/Gemini_Discordbot

A Gemini Discord bot that can accept images and has conversation memory

Primary LanguagePythonMIT LicenseMIT

Gemini Discord Bot

Discord bot that leverages the power of Google's Gemini-Pro API to interact with users in both text and image formats. It processes messages and images sent to it, generating creative and engaging responses.

UPDATE

This Gemini bot now is running Gemini Flash 1.5, PDF's and text files are now supported along with parsing transcripts from youtube videos and scraping of text from URLs.

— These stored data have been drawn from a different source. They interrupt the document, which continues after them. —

/-- The state after reset: what the rules of after power-on give, over the erased store and the levels of pins that the
model chose (assumptions 5, 6, 7). -/
def Obligations.ResetState : Prop :=
  (∀ n, (State.reset.lane n).state = .unthreaded ∧ (State.reset.lane n).key = none ∧ (State.reset.lane n).g = 0 ∧
    (State.reset.lane n).target = none ∧ (State.reset.lane n).measured = 0 ∧ (State.reset.lane n).overCount = 0 ∧
    (State.reset.lane n).overspeed = false ∧ (State.reset.lane n).graceMs = 0 ∧ (State.reset.lane n).stamp = 0 ∧
    (State.reset.lane n).lead = none ∧ (State.reset.lane n).leadMs = 0 ∧ (State.reset.lane n).residual = none ∧
    (State.reset.lane n).residualMs = 0 ∧ (State.reset.lane n).hotWeb = 0 ∧ State.reset.lines.speed.get n = 0 ∧
    ∀ z, (State.reset.lines.burners.get n).get z = false) ∧
  (∀ c, State.reset.reading c = ⟨none, false, 0⟩) ∧
  State.reset.arbiter.queue = [] ∧ State.reset.arbiter.stamp = 0 ∧ State.reset.arbiter.excess = 0 ∧
  State.reset.dryer = ⟨.off, 0, 0, none⟩ ∧ State.reset.exhaust.history = ⟨0, 0, 0, 0⟩ ∧
  State.reset.exhaust.qMeas = 0 ∧ State.reset.exhaust.zeroRun = 0 ∧ State.reset.exhaust.accumulator = 0 ∧
  State.reset.load = ⟨25, 0, 0, 0⟩ ∧ State.reset.horn = ⟨none, false⟩ ∧ State.reset.port.state = .hunt ∧
  State.reset.port.discarded = 0 ∧ State.reset.port.collisions = 0 ∧ State.reset.port.lastError = .none ∧
  State.reset.attention.latched = 0 ∧ State.reset.attention.mask = 0x3FFC0 ∧
  State.reset.heartbeat.armed = false ∧ State.reset.heartbeat.silent = false ∧
  State.reset.cal = ⟨.default, false, false⟩ ∧ State.reset.profiles = [] ∧ State.reset.marks = 0 ∧
  State.reset.lines.fan = 0 ∧ State.reset.lines.horn = false ∧ State.reset.lines.attention = false ∧
  State.reset.commit = none ∧ State.reset.pending = []

/-! ## The laws, from every lawful state -/

/-- The state after reset is lawful. -/
def Obligations.LawfulAtReset : Prop := Lawful State.reset

/-- Every step keeps the table law (R7), from every state in which it holds. -/
def Obligations.TableLawKept : Prop := ∀ s t : State, TableLaw s → step s = .next t → TableLaw t

/-- Every step from a lawful state keeps the calibration law and the ranges of every record (R1, R2, R3, R150). -/
def Obligations.RangesKept : Prop :=
  ∀ s t : State, Lawful s → step s = .next t → CalibrationLaw t ∧ ProfilesLaw t

/-- Every step from a lawful state keeps the binding law (R10, R43). -/
def Obligations.BindingLawKept : Prop := ∀ s t : State, Lawful s → step s = .next t → BindingLaw t

/-- Every step from a lawful state keeps the granted-speed law (R44). -/
def Obligations.SpeedLawKept : Prop := ∀ s t : State, Lawful s → step s = .next t → SpeedLaw t

/-- Every step from a lawful state keeps the queue law (R50, R64). -/
def Obligations.QueueLawKept : Prop := ∀ s t : State, Lawful s → step s = .next t → QueueLaw t

/-- Every step from a lawful state keeps the in-band law (R47, R79, R105). -/
def Obligations.InBandLawKept : Prop := ∀ s t : State, Lawful s → step s = .next t → InBandLaw t

/-- Every step from a lawful state keeps the figures law: active limit, fan demand and every output line are at each
moment what the records make them (R29, R33, R145). -/
def Obligations.FiguresLawKept : Prop := ∀ s t : State, Lawful s → step s = .next t → FiguresLaw t

/-- Every step from a lawful state keeps the lane law, the horn law and the count law. -/
def Obligations.LaneHornCountLawsKept : Prop :=
  ∀ s t : State, Lawful s → step s = .next t → LaneLaw t ∧ HornLaw t ∧ CountLaw t

/-- The law of the fan (R33): never above Q_max, at least Q_min in PURGE, HEATING and COOLDOWN, Q_max in SAFE_HOLD,
0 in OFF; and the duty on its line is 0 in OFF and 1023 in SAFE_HOLD. -/
def Obligations.FanLaw : Prop :=
  ∀ s : State, CalibrationLaw s → FiguresLaw s →
    (s.dryer.state ≠ .off → s.load.fanDemand ≤ s.cal.values.qMax) ∧
    (s.dryer.state = .purge ∨ s.dryer.state = .heating ∨ s.dryer.state = .cooldown →
      s.cal.values.qMin ≤ s.load.fanDemand) ∧
    (s.dryer.state = .safeHold → s.load.fanDemand = s.cal.values.qMax ∧ s.lines.fan = 1023) ∧
    (s.dryer.state = .off → s.load.fanDemand = 0 ∧ s.lines.fan = 0)

/-- The output lines, one by one, after every step from a lawful state: speed permits (R44), fan demand (R34), burner
permits (R107), horn (R120) and attention line (R138). -/
def Obligations.OutputLinesKept : Prop :=
  ∀ s t : State, Lawful s → step s = .next t →
    (∀ n, t.lines.speed.get n = (t.lane n).g * 1023 / 1200) ∧
    t.lines.fan = t.load.fanDemand * 1023 / t.cal.values.qMax ∧
    (∀ n z, ((t.lines.burners.get n).get z = true ↔
      t.dryer.state = .heating ∧ (t.lane n).state ≠ .broke ∧ (t.lane n).state ≠ .broken ∧
        (t.lane n).state ≠ .suspended ∧ (t.cuts.get n).get z = false)) ∧
    (t.lines.horn = true ↔ t.attention.isLatched .safeHold = true ∨ t.attention.isLatched .flowLost = true ∨
      ∃ c, t.horn.cadence = some c ∧ c.on = true) ∧
    (t.lines.attention = true ↔
      ∃ c : Cause, t.attention.isLatched c = true ∧ (c.index < 6 ∨ t.attention.mask.getLsbD c.index = false))

/-! ## The arithmetic -/

/-- The largest fitting speed is exact (R40): the load at it, and at every lower speed, is at most the budget, and the
load at the next multiple of 5 is more. -/
def Obligations.FittingSpeedExact : Prop :=
  ∀ (f : ProfileFields) (b : Int), ValidFields f → 0 < f.arealLoad → 0 < b →
    ∃ v, f.fittingSpeed b = some v ∧ v % 5 = 0 ∧ (f.loadAt v : Int) ≤ b ∧ b < (f.loadAt (v + 5) : Int) ∧
      ∀ u, u ≤ v → (f.loadAt u : Int) ≤ b

/-- The required flow for a load is the least whole flow that carries it at the active limit, and at most 105,600 within
the ranges (R31). -/
def Obligations.RequiredFlowLeast : Prop :=
  ∀ (s : State) (load : Nat), 0 < s.cal.values.cl → 0 < s.load.activeLimit →
    load * 100 ≤ s.requiredFlow load * (s.cal.values.cl * s.load.activeLimit) ∧
    (∀ q, load * 100 ≤ q * (s.cal.values.cl * s.load.activeLimit) → s.requiredFlow load ≤ q) ∧
    s.requiredFlow load = (load * 100 + (s.cal.values.cl * s.load.activeLimit - 1)) /
      (s.cal.values.cl * s.load.activeLimit) ∧
    s.requiredFlow 0 = 0 ∧
    (200 ≤ s.cal.values.cl * s.load.activeLimit → load ≤ 211200 → s.requiredFlow load ≤ 105600)

/-- An evaluation raises a lane's granted speed only where the total load it leaves is at most the capacity load of
that evaluation (R76). -/
def Obligations.EvaluationRaisesWithinCapacity : Prop :=
  ∀ s t : State, exec .evaluation s = .next t → Lawful s → s.powered = true → s.dryer.state = .heating →
    (∃ n, (s.lane n).g < (t.lane n).g) → t.totalLoad ≤ s.capacity

/-- What an evaluation raises, and what it must raise (R48, R65, R66, R76, R77, R78). It raises only a lane whose queue
entry no hold keeps: at most one ramp step, not past its pending target or the bound of its heat band; the k-th lane
raised in the order of the queue takes the k-th next value of the stamp counter, which steps once for each raise; a lane
raised to its target leaves the queue with GRANT_REACHED. Where the load fits and no lane is lowered, the first entry
that no hold keeps is raised to the least of its four limits, or begins its band lead at the bound of band(g); and no
entry without a hold is left below a speed at which it has a limit: its target, its ramp step, the bound of its heat
band, or the capacity. -/
def Obligations.RaiseOnlyUnheld : Prop :=
  (∀ s t : State, exec .evaluation s = .next t → Lawful s → s.powered = true → s.dryer.state = .heating →
    (∀ n, (s.lane n).g < (t.lane n).g →
      n ∈ s.arbiter.queue ∧ s.held n = false ∧
      (t.lane n).g ≤ (s.lane n).g + s.cal.values.rampStep ∧
      (t.lane n).g ≤ (bandAt (s.bandsOf n) ((s.lane n).heatBand (s.bandsOf n))).bound ∧
      ∃ T, (s.lane n).target = some T ∧ (t.lane n).g ≤ T ∧
        ((t.lane n).g = T → (t.lane n).target = none ∧ n ∉ t.arbiter.queue ∧
          t.attention.isLatched .grantReached = true ∧ t.attention.sets.grantReached &&& n.bit ≠ 0) ∧
        ((t.lane n).g < T → (t.lane n).target = some T ∧ n ∈ t.arbiter.queue)) ∧
    t.arbiter.stamp = s.arbiter.stamp +
      BitVec.ofNat 16 (s.arbiter.queue.filter fun n => (s.lane n).g < (t.lane n).g).length ∧
    (∀ k n, (s.arbiter.queue.filter fun n => (s.lane n).g < (t.lane n).g)[k]? = some n →
      (t.lane n).stamp = s.arbiter.stamp + BitVec.ofNat 16 (k + 1)) ∧
    ∀ n, (t.lane n).g ≤ (s.lane n).g → (t.lane n).stamp = (s.lane n).stamp) ∧
  ∀ s : State, Lawful s → s.powered = true → s.dryer.state = .heating → s.totalLoad ≤ s.capacity →
    s.arbiter.excess ≠ 2 → NoHotWebStep s →
    ∃ t, exec .evaluation s = .next t ∧ t.dryer = s.dryer ∧
      (∀ n, n ∉ s.arbiter.queue ∨ s.held n = true →
        t.lane n = { s.lane n with hotWeb := (t.lane n).hotWeb } ∧ (n ∈ t.arbiter.queue ↔ n ∈ s.arbiter.queue)) ∧
      (∀ before n after, s.arbiter.queue = before ++ n :: after → (∀ m ∈ before, s.held m = true) →
        s.held n = false → ∀ T, (s.lane n).target = some T → ∀ p, s.profileOf n = some p →
        (p.fittingSpeed (budgetOf s n) = none → (t.lane n).g = (s.lane n).g) ∧
        ∀ fit, p.fittingSpeed (budgetOf s n) = some fit →
          ∀ v, v = min T (min ((s.lane n).g + s.cal.values.rampStep)
            (min (bandAt p.bands ((s.lane n).heatBand p.bands)).bound fit)) →
          (t.lane n).g = max (s.lane n).g v ∧
          ((s.lane n).g < v → (t.lane n).state = .running ∨ v ≤ s.cal.values.crawl) ∧
          (v = (s.lane n).g → (s.lane n).lead = none → (s.lane n).g = boundOf p.bands (s.lane n).g →
            (s.lane n).g < T → (t.lane n).leadMs = 0 ∧ (t.lane n).target = some T ∧
            (t.lane n).lead = some ⟨bandOf p.bands (s.lane n).g + 1,
              if t.zonesInBand n = some true then .led else .leading⟩)) ∧
      ∀ n ∈ s.arbiter.queue, s.held n = false → ∀ T, (s.lane n).target = some T → ∀ p, s.profileOf n = some p →
        (t.lane n).g = T ∨ (t.lane n).g = (s.lane n).g + s.cal.values.rampStep ∨
        (t.lane n).g = (bandAt p.bands ((s.lane n).heatBand p.bands)).bound ∨
        (s.capacity : Int) ≤ (t.totalLoad : Int) - (t.laneLoad n : Int) ∨
        (s.capacity : Int) < (t.totalLoad : Int) - (t.laneLoad n : Int) + (p.loadAt ((t.lane n).g + 5) : Int)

The original bot that just does text and images is under GeminiSimple.py, If you don't want the extra capabilities and want to make something new.

Features

  • AI-Driven Text Responses: Gemini Bot can generate text responses to messages using Google's generative AI.
  • Image Processing: The bot can also respond to images, combining text and visual inputs for a more engaging interaction. (Images should be under 2.5 Megs)
  • User Message History Management: It maintains a history of user interactions via discordIDs, allowing for context-aware conversations.
  • Customizable Settings: Users can adjust various parameters like message history length and AI response settings.

Setup

Requirements

  • aiohttp

  • discord.py

  • google-generativeai

  • python-dotenv

  • youtube-transcript-api (youtube transcript)

  • PyMuPDF (PDF reading)

  • requests

  • beautifulsoup4 (scraping)

    Recently updated to use Google Flash 1.5 you may need to update your python package

    pip install --upgrade google-generativeai
    
    

Installation

  1. Clone the repository to your local machine.

  2. Install the required Python libraries:

    pip install -U -r requirements.txt
    

The bot will start listening to messages in your Discord server. It responds to direct mentions or direct messages.

Configuration

  1. Create a .env file and copy the contents of .env.example into it

  2. Fill in the following values:

  • DISCORD_BOT_TOKEN: Your Discord bot token
  • GOOGLE_AI_KEY: Your Google AI API key. Google API Key can be acquired from https://makersuite.google.com/
  • MAX_HISTORY: The maximum number of messages to retain in history for each user. 0 will disable history
  1. Run GeminiDiscordBot.py

Commands

  • Mention or DM the bot to activate: History only works on pure text input
  • Send an Image: The bot will respond with an AI-generated interpretation or related content.
  • Type 'RESET' or CLEAN : Clears the message history for the user.

Additional Items

  • Youtube URLs - Read's the transcript from a youtube video and you can ask a question about it
  • PDF / TXT - PDF or TXT will be added into your prompt
  • Web URL - It will scrape the text off a URL (As well as it can)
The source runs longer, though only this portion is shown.